+++ DATA LISTING +++

-- ==== Sys2Proof/Tests/Slice0.lean ====
section
/-!
SUPPORT. The model's own tests: ill-formed terms, decoding of words written out in the spec, one step of each
instruction on a worked example (95_test_vectors.md: S entries are the manual's, V entries the spec's), and states that
meet the hypotheses of the statements.
-/

namespace Sys2Proof.Tests

open Sys2Proof.Machine

set_option Elab.async false

/-! ## Helpers -/

/-- Bytes go to memory from an address on. -/
def putBytes (s : State) : Nat → List Nat → State
  | _, [] => s
  | a, b :: t => putBytes (s.setByte (BitVec.ofNat 19 a) (BitVec.ofNat 8 b)) (a + 1) t

/-- Several runs of bytes go to memory. -/
def putAll (s : State) : List (Nat × List Nat) → State
  | [] => s
  | p :: t => putAll (putBytes s p.1 p.2) t

/-- Registers by number. -/
def putRegs (s : State) : List (Nat × Nat) → State
  | [] => s
  | p :: t => putRegs (s.setReg (BitVec.ofNat 3 p.1) (BitVec.ofNat 32 p.2)) t

/-- A machine with a PSWR, registers and memory, nothing requested and the keyswitch adopted; the rest as at reset. -/
def bench (psw : Nat) (regs : List (Nat × Nat)) (mem : List (Nat × List Nat)) : State :=
  putAll (putRegs { State.reset with
    psw := State.reset.psw.loadAll (BitVec.ofNat 32 psw)
    request := 0#128
    keyswitchPending := false } regs) mem

/-- The bytes at an address are these. -/
def holds (s : State) : Nat → List Nat → Bool
  | _, [] => true
  | a, b :: t => s.byteAt (BitVec.ofNat 19 a) == BitVec.ofNat 8 b && holds s (a + 1) t

/-- The machine has this PSWR (if given), these registers with all others zero, and these bytes in memory. -/
def isState (psw : Option Nat) (regs : List (Nat × Nat)) (mem : List (Nat × List Nat)) (s : State) : Bool :=
  (match psw with
    | some p => s.psw.word == BitVec.ofNat 32 p
    | none => true) &&
    decide (s.regs = (putRegs State.reset regs).regs) && mem.all fun p => holds s p.1 p.2

/-- What the next state must satisfy, if there is one. -/
def nextSatisfies (o : Host.Outcome State Fault Refusal) (p : State → Bool) : Bool :=
  match o with
  | .next t => p t
  | .fault _ => false
  | .refused _ => false

/-- One step leads to a machine with this PSWR, these registers and these bytes. -/
def stepsTo (s : State) (psw : Option Nat) (regs : List (Nat × Nat)) (mem : List (Nat × List Nat)) : Bool :=
  nextSatisfies (step s) (isState psw regs mem)

/-! ## Ill-formed terms are refused -/

theorem test_illformed_lb_to_stb : ∀ i ∈ ([.lb 1 ⟨0, false, false, 0x2001⟩, .lh 1 ⟨0, false, false, 0x2002⟩, .lw 1 ⟨0, false, false, 0x2003⟩,
    .ld 1 ⟨0, false, false, 0x2000⟩, .lmb 1 ⟨0, false, false, 0x2001⟩, .lmh 1 ⟨0, false, false, 0x2002⟩,
    .lmw 1 ⟨0, false, false, 0x2003⟩, .lmd 1 ⟨0, false, false, 0x2000⟩, .lnb 1 ⟨0, false, false, 0x2001⟩,
    .lnh 1 ⟨0, false, false, 0x2002⟩, .lnw 1 ⟨0, false, false, 0x2003⟩, .lnd 1 ⟨0, false, false, 0x2000⟩,
    .stb 1 ⟨0, false, false, 0x2001⟩] : List Instr),
    i.wellFormed = false := by decide

theorem test_illformed_sth_to_admh : ∀ i ∈ ([.sth 1 ⟨0, false, false, 0x2002⟩, .stw 1 ⟨0, false, false, 0x2003⟩, .std 1 ⟨0, false, false, 0x2000⟩,
    .stmb 1 ⟨0, false, false, 0x2001⟩, .stmh 1 ⟨0, false, false, 0x2002⟩, .stmw 1 ⟨0, false, false, 0x2003⟩,
    .stmd 1 ⟨0, false, false, 0x2000⟩, .zmb ⟨0, false, false, 0x2001⟩, .zmh ⟨0, false, false, 0x2002⟩,
    .zmw ⟨0, false, false, 0x2003⟩, .zmd ⟨0, false, false, 0x2000⟩, .admb 1 ⟨0, false, false, 0x2001⟩,
    .admh 1 ⟨0, false, false, 0x2002⟩] : List Instr),
    i.wellFormed = false := by decide

theorem test_illformed_admw_to_mpmw : ∀ i ∈ ([.admw 1 ⟨0, false, false, 0x2003⟩, .admd 1 ⟨0, false, false, 0x2000⟩, .armb 1 ⟨0, false, false, 0x2001⟩,
    .armh 1 ⟨0, false, false, 0x2002⟩, .armw 1 ⟨0, false, false, 0x2003⟩, .armd 1 ⟨0, false, false, 0x2000⟩,
    .sumb 1 ⟨0, false, false, 0x2001⟩, .sumh 1 ⟨0, false, false, 0x2002⟩, .sumw 1 ⟨0, false, false, 0x2003⟩,
    .sumd 1 ⟨0, false, false, 0x2000⟩, .mpmb 1 ⟨0, false, false, 0x2001⟩, .mpmh 1 ⟨0, false, false, 0x2002⟩,
    .mpmw 1 ⟨0, false, false, 0x2001⟩] : List Instr),
    i.wellFormed = false := by decide

theorem test_illformed_dvmb_to_anmh : ∀ i ∈ ([.dvmb 1 ⟨0, false, false, 0x2001⟩, .dvmh 1 ⟨0, false, false, 0x2002⟩, .dvmw 1 ⟨0, false, false, 0x2001⟩,
    .adfw 1 ⟨0, true, true, 0x2002⟩, .adfd 1 ⟨0, true, false, 0x2002⟩, .sufw 1 ⟨0, true, true, 0x2000⟩,
    .sufd 1 ⟨0, true, false, 0x2000⟩, .mpfw 1 ⟨0, true, true, 0x2002⟩, .mpfd 1 ⟨0, true, false, 0x2002⟩,
    .dvfw 1 ⟨0, true, true, 0x2000⟩, .dvfd 1 ⟨0, true, false, 0x2000⟩, .anmb 1 ⟨0, false, false, 0x2001⟩,
    .anmh 1 ⟨0, false, false, 0x2002⟩] : List Instr),
    i.wellFormed = false := by decide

+++

Write out all the data again, exactly as it appears.

-- ==== Sys2Proof/Tests/Slice0.lean ====
section
/-!
SUPPORT. The model's own tests: ill-formed terms, decoding of words written out in the spec, one step of each
instruction on a worked example (95_test_vectors.md: S entries are the manual's, V entries the spec's), and states that
meet the hypotheses of the statements.
-/

namespace Sys2Proof.Tests

open Sys2Proof.Machine

set_option Elab.async false

/-! ## Helpers -/

/-- Bytes go to memory from an address on. -/
def putBytes (s : State) : Nat → List Nat → State
  | _, [] => s
  | a, b :: t => putBytes (s.setByte (BitVec.ofNat 19 a) (BitVec.ofNat 8 b)) (a + 1) t

/-- Several runs of bytes go to memory. -/
def putAll (s : State) : List (Nat × List Nat) → State
  | [] => s
  | p :: t => putAll (putBytes s p.1 p.2) t

/-- Registers by number. -/
def putRegs (s : State) : List (Nat × Nat) → State
  | [] => s
  | p :: t => putRegs (s.setReg (BitVec.ofNat 3 p.1) (BitVec.ofNat 32 p.2)) t

/-- A machine with a PSWR, registers and memory, nothing requested and the keyswitch adopted; the rest as at reset. -/
def bench (psw : Nat) (regs : List (Nat × Nat)) (mem : List (Nat × List Nat)) : State :=
  putAll (putRegs { State.reset with
    psw := State.reset.psw.loadAll (BitVec.ofNat 32 psw)
    request := 0#128
    keyswitchPending := false } regs) mem

/-- The bytes at an address are these. -/
def holds (s : State) : Nat → List Nat → Bool
  | _, [] => true
  | a, b :: t => s.byteAt (BitVec.ofNat 19 a) == BitVec.ofNat 8 b && holds s (a + 1) t

/-- The machine has this PSWR (if given), these registers with all others zero, and these bytes in memory. -/
def isState (psw : Option Nat) (regs : List (Nat × Nat)) (mem : List (Nat × List Nat)) (s : State) : Bool :=
  (match psw with
    | some p => s.psw.word == BitVec.ofNat 32 p
    | none => true) &&
    decide (s.regs = (putRegs State.reset regs).regs) && mem.all fun p => holds s p.1 p.2

/-- What the next state must satisfy, if there is one. -/
def nextSatisfies (o : Host.Outcome State Fault Refusal) (p : State → Bool) : Bool :=
  match o with
  | .next t => p t
  | .fault _ => false
  | .refused _ => false

/-- One step leads to a machine with this PSWR, these registers and these bytes. -/
def stepsTo (s : State) (psw : Option Nat) (regs : List (Nat × Nat)) (mem : List (Nat × List Nat)) : Bool :=
  nextSatisfies (step s) (isState psw regs mem)

/-! ## Ill-formed terms are refused -/

theorem test_illformed_lb_to_stb : ∀ i ∈ ([.lb 1 ⟨0, false, false, 0x2001⟩, .lh 1 ⟨0, false, false, 0x2002⟩, .lw 1 ⟨0, false, false, 0x2003⟩,
    .ld 1 ⟨0, false, false, 0x2000⟩, .lmb 1 ⟨0, false, false, 0x2001⟩, .lmh 1 ⟨0, false, false, 0x2002⟩,
    .lmw 1 ⟨0, false, false, 0x2003⟩, .lmd 1 ⟨0, false, false, 0x2000⟩, .lnb 1 ⟨0, false, false, 0x2001⟩,
    .lnh 1 ⟨0, false, false, 0x2002⟩, .lnw 1 ⟨0, false, false, 0x2003⟩, .lnd 1 ⟨0, false, false, 0x2000⟩,
    .stb 1 ⟨0, false, false, 0x2001⟩] : List Instr),
    i.wellFormed = false := by decide

theorem test_illformed_sth_to_admh : ∀ i ∈ ([.sth 1 ⟨0, false, false, 0x2002⟩, .stw 1 ⟨0, false, false, 0x2003⟩, .std 1 ⟨0, false, false, 0x2000⟩,
    .stmb 1 ⟨0, false, false, 0x2001⟩, .stmh 1 ⟨0, false, false, 0x2002⟩, .stmw 1 ⟨0, false, false, 0x2003⟩,
    .stmd 1 ⟨0, false, false, 0x2000⟩, .zmb ⟨0, false, false, 0x2001⟩, .zmh ⟨0, false, false, 0x2002⟩,
    .zmw ⟨0, false, false, 0x2003⟩, .zmd ⟨0, false, false, 0x2000⟩, .admb 1 ⟨0, false, false, 0x2001⟩,
    .admh 1 ⟨0, false, false, 0x2002⟩] : List Instr),
    i.wellFormed = false := by decide

theorem test_illformed_admw_to_mpmw : ∀ i ∈ ([.admw 1 ⟨0, false, false, 0x2003⟩, .admd 1 ⟨0, false, false, 0x2000⟩, .armb 1 ⟨0, false, false, 0x2001⟩,
    .armh 1 ⟨0, false, false, 0x2002⟩, .armw 1 ⟨0, false, false, 0x2003⟩, .armd 1 ⟨0, false, false, 0x2000⟩,
    .sumb 1 ⟨0, false, false, 0x2001⟩, .sumh 1 ⟨0, false, false, 0x2002⟩, .sumw 1 ⟨0, false, false, 0x2003⟩,
    .sumd 1 ⟨0, false, false, 0x2000⟩, .mpmb 1 ⟨0, false, false, 0x2001⟩, .mpmh 1 ⟨0, false, false, 0x2002⟩,
    .mpmw 1 ⟨0, false, false, 0x2001⟩] : List Instr),
    i.wellFormed = false := by decide

theorem test_illformed_dvmb_to_anmh : ∀ i ∈ ([.dvmb 1 ⟨0, false, false, 0x2001⟩, .dvmh 1 ⟨0, false, false, 0x2002⟩, .dvmw 1 ⟨0, false, false, 0x2001⟩,
    .adfw 1 ⟨0, true, true, 0x2002⟩, .adfd 1 ⟨0, true, false, 0x2002⟩, .sufw 1 ⟨0, true, true, 0x2000⟩,
    .sufd 1 ⟨0, true, false, 0x2000⟩, .mpfw 1 ⟨0, true, true, 0x2002⟩, .mpfd 1 ⟨0, true, false, 0x2002⟩,
    .dvfw 1 ⟨0, true, true, 0x2000⟩, .dvfd 1 ⟨0, true, false, 0x2000⟩, .anmb 1 ⟨0, false, false, 0x2001⟩,
    .anmh 1 ⟨0, false, false, 0x2002⟩] : List Instr),
    i.wellFormed = false := by decide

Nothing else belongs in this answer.